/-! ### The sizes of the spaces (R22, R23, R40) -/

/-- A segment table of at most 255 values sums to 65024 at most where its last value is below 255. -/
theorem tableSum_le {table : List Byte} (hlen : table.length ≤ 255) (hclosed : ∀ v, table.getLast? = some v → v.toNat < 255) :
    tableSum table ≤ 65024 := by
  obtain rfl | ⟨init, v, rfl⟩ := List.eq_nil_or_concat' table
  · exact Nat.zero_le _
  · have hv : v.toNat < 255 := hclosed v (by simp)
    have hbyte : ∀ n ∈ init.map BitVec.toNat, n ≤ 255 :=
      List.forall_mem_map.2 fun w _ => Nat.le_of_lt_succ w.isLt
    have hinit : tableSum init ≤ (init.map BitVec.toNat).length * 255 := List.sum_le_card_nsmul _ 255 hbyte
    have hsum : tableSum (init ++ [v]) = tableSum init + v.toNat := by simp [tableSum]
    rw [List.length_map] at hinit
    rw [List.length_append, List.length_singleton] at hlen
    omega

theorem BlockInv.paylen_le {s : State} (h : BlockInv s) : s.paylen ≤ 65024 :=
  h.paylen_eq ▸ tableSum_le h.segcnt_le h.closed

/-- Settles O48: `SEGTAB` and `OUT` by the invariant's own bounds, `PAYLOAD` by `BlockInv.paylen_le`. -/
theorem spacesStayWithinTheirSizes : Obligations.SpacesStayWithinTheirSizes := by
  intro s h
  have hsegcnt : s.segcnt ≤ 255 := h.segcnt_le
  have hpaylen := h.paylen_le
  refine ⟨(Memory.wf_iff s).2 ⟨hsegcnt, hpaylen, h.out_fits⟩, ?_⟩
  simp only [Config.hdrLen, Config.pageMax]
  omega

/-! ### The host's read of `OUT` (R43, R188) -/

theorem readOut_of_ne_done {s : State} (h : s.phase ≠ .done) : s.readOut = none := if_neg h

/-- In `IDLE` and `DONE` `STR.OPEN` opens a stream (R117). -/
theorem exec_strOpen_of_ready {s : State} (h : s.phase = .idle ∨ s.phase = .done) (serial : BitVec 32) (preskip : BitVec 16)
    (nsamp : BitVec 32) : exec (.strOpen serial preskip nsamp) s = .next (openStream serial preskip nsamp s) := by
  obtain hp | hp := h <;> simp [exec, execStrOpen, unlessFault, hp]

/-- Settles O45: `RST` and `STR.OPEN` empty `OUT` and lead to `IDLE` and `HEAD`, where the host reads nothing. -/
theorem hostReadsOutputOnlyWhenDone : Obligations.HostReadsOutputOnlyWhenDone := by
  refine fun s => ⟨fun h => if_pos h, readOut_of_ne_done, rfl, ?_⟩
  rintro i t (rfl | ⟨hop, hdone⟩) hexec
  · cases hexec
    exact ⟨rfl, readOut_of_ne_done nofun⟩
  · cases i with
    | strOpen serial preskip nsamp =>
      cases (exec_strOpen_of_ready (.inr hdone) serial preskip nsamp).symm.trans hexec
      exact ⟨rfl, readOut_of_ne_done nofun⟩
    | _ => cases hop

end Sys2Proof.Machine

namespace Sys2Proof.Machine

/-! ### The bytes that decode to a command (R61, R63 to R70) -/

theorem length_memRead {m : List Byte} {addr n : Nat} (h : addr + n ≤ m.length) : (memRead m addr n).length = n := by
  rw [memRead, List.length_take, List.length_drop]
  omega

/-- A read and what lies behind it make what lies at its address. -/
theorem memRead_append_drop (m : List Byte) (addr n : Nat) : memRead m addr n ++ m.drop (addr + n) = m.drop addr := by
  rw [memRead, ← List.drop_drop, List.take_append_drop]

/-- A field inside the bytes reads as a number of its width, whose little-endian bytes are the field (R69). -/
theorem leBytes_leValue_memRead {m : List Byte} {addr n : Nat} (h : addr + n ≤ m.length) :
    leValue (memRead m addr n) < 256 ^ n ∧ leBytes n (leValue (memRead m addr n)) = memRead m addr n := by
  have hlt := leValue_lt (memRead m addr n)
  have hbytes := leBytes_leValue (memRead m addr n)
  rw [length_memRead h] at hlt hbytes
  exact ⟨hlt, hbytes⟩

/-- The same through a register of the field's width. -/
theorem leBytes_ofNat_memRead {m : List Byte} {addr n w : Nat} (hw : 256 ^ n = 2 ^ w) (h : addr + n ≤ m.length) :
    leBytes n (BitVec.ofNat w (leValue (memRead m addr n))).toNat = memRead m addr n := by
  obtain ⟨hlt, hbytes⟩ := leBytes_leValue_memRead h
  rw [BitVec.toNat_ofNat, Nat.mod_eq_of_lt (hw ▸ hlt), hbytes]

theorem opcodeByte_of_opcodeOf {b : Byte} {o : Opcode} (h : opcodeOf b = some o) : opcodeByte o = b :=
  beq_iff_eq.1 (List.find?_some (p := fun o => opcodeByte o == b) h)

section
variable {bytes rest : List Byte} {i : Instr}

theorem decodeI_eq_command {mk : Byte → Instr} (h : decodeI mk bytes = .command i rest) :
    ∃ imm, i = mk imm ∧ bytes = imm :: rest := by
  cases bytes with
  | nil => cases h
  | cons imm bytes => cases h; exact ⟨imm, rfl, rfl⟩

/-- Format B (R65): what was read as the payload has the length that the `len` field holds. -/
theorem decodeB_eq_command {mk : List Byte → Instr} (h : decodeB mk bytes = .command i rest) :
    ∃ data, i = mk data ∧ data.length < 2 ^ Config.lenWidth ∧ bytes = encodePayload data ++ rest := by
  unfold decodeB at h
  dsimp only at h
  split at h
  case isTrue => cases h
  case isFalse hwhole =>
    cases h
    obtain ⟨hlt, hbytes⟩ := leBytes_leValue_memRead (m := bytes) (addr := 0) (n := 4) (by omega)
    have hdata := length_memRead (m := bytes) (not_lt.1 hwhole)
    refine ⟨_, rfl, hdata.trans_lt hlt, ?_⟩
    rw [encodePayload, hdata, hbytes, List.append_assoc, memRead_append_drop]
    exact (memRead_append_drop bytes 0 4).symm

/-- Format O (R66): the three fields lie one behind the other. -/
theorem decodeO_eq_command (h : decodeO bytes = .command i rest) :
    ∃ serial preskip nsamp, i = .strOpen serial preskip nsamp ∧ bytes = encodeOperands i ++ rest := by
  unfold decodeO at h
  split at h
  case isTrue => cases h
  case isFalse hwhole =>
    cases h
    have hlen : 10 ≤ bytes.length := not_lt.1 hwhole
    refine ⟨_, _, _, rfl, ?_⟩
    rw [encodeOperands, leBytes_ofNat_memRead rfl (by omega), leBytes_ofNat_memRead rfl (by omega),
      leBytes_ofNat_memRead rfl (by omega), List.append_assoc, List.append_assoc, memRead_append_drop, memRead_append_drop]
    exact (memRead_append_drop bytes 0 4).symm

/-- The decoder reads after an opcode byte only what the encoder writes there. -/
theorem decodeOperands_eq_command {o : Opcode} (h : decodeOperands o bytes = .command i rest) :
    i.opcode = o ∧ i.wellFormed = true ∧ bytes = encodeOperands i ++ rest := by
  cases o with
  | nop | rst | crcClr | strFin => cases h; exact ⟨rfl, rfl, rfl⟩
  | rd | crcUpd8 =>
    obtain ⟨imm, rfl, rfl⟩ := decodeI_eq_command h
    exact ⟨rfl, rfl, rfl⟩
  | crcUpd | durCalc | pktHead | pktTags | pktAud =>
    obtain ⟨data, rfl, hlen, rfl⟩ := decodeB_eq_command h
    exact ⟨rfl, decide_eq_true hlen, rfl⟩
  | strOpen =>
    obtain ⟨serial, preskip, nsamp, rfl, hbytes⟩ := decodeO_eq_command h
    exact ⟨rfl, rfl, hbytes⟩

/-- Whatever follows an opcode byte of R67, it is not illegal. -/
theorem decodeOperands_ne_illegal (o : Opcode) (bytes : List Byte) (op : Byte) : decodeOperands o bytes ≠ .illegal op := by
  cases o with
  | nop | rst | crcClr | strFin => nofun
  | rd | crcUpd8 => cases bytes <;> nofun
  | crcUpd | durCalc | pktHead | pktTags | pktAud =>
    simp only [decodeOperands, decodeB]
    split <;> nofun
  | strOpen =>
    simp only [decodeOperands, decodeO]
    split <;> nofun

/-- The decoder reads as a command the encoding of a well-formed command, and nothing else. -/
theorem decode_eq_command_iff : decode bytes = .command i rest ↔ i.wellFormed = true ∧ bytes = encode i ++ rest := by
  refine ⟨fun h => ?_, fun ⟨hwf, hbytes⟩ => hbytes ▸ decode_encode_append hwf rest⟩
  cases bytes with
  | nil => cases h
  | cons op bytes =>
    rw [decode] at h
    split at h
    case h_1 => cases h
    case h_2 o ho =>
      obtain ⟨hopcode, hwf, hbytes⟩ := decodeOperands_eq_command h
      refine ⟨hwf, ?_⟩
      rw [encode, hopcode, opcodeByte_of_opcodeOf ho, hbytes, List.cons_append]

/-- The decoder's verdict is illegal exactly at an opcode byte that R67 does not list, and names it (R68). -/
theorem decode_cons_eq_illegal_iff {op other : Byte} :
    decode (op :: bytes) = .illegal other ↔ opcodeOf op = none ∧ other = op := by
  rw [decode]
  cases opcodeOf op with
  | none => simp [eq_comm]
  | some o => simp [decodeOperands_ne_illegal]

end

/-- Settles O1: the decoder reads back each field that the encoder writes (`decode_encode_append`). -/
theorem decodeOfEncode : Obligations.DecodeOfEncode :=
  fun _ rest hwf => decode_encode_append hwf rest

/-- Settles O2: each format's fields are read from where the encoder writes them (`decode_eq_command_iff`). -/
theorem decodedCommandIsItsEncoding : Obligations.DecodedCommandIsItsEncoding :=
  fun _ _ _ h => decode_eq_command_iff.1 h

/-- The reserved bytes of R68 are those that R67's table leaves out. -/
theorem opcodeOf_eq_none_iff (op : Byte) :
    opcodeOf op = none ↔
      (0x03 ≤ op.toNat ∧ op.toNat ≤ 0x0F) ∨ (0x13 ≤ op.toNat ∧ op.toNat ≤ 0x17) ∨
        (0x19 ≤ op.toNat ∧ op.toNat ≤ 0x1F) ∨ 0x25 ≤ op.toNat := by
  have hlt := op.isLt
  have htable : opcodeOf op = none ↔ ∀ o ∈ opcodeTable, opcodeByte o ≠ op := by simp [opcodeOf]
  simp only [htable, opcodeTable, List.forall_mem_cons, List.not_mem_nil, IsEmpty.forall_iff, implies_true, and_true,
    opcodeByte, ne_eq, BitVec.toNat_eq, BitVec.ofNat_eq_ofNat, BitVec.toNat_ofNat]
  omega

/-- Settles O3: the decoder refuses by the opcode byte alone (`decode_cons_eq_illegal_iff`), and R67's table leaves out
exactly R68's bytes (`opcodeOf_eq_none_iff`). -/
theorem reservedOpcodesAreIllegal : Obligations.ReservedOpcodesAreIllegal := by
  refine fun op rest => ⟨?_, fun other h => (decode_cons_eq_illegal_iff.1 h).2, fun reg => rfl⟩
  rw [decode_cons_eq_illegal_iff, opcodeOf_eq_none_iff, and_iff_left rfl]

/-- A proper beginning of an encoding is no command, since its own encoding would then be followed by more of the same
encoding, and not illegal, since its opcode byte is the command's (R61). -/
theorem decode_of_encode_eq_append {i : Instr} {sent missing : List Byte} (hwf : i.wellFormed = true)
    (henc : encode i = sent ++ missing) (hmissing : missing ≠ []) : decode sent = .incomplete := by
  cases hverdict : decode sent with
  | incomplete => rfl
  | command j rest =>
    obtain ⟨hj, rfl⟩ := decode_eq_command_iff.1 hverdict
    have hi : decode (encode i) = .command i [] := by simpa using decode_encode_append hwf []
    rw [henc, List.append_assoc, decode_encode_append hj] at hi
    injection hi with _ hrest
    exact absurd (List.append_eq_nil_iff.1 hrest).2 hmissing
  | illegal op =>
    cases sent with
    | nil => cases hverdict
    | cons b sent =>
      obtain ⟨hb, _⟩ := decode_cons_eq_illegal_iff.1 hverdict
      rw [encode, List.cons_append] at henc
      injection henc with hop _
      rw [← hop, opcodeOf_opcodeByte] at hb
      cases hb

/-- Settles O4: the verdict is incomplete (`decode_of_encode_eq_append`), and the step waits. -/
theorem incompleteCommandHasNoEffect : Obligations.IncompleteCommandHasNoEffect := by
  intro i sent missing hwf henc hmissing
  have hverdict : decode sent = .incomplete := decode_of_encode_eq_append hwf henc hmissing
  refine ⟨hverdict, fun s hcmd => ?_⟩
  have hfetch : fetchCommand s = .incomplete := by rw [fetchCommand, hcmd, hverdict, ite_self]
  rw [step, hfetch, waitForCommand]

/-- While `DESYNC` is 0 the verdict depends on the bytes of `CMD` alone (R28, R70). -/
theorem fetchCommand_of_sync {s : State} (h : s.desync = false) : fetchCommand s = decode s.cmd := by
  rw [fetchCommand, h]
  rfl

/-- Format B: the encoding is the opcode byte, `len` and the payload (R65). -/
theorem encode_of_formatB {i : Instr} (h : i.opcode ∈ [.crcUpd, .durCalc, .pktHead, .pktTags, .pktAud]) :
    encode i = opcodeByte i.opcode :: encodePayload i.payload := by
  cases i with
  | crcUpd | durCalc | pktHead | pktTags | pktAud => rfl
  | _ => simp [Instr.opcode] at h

☆ ☆ ☆

• _Task directions_
For the material, find the number of lines holding the word "strFin" and give that figure and nothing more.

• _Answer space_
2